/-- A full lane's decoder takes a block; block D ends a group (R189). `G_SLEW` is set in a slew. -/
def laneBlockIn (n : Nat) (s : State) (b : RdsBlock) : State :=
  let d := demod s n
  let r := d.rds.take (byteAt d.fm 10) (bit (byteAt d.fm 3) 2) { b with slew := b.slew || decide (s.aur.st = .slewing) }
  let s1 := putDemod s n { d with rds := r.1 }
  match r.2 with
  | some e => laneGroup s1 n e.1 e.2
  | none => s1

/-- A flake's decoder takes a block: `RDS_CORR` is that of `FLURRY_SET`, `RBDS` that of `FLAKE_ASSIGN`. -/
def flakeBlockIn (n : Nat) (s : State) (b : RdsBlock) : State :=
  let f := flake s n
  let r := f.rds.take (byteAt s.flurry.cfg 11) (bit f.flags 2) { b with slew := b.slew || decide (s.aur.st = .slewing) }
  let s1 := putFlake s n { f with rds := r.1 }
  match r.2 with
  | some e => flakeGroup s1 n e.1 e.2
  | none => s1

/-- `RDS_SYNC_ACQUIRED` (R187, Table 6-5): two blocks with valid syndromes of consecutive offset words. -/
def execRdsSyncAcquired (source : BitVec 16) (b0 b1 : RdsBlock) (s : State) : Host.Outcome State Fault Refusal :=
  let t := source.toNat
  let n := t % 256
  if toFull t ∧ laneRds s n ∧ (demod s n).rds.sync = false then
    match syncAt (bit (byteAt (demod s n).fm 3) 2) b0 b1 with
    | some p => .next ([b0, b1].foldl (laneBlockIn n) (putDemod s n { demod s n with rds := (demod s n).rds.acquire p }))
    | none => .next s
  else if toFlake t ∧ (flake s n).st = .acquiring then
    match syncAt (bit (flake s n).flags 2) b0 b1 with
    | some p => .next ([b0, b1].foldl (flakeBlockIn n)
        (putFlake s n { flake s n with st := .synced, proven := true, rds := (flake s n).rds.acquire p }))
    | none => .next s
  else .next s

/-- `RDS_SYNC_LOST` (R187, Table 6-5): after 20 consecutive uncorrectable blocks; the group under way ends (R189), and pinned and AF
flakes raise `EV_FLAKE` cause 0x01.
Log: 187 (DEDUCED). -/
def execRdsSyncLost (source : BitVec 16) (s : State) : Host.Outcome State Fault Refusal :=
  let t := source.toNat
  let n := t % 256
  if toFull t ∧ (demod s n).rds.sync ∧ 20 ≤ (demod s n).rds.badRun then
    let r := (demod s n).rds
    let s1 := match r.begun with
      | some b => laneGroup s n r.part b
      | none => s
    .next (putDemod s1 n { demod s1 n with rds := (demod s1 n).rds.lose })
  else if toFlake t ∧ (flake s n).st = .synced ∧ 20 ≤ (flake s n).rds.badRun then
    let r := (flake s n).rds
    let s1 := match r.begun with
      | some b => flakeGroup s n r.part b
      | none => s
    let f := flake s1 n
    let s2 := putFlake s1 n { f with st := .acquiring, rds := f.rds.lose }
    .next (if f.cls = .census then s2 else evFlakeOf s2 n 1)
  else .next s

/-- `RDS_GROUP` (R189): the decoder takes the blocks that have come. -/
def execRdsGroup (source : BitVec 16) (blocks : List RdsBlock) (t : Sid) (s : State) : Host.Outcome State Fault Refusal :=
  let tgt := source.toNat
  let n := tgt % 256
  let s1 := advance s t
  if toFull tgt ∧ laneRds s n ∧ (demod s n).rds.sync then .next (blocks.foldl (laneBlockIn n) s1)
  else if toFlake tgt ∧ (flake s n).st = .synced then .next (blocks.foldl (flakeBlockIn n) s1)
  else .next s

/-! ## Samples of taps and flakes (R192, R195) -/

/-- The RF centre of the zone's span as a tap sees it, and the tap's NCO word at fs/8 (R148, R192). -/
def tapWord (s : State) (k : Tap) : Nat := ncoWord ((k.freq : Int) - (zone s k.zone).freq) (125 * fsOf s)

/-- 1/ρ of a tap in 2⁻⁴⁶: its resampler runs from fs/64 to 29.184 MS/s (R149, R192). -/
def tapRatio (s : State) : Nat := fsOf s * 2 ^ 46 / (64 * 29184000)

----------------

**ACTIVITY:**
Whichever lines of the records above hold the word "Table" should all be copied out.

**EXPECTED ANSWER:**
/-- `RDS_SYNC_ACQUIRED` (R187, Table 6-5): two blocks with valid syndromes of consecutive offset words. -/
/-- `RDS_SYNC_LOST` (R187, Table 6-5): after 20 consecutive uncorrectable blocks; the group under way ends (R189), and pinned and AF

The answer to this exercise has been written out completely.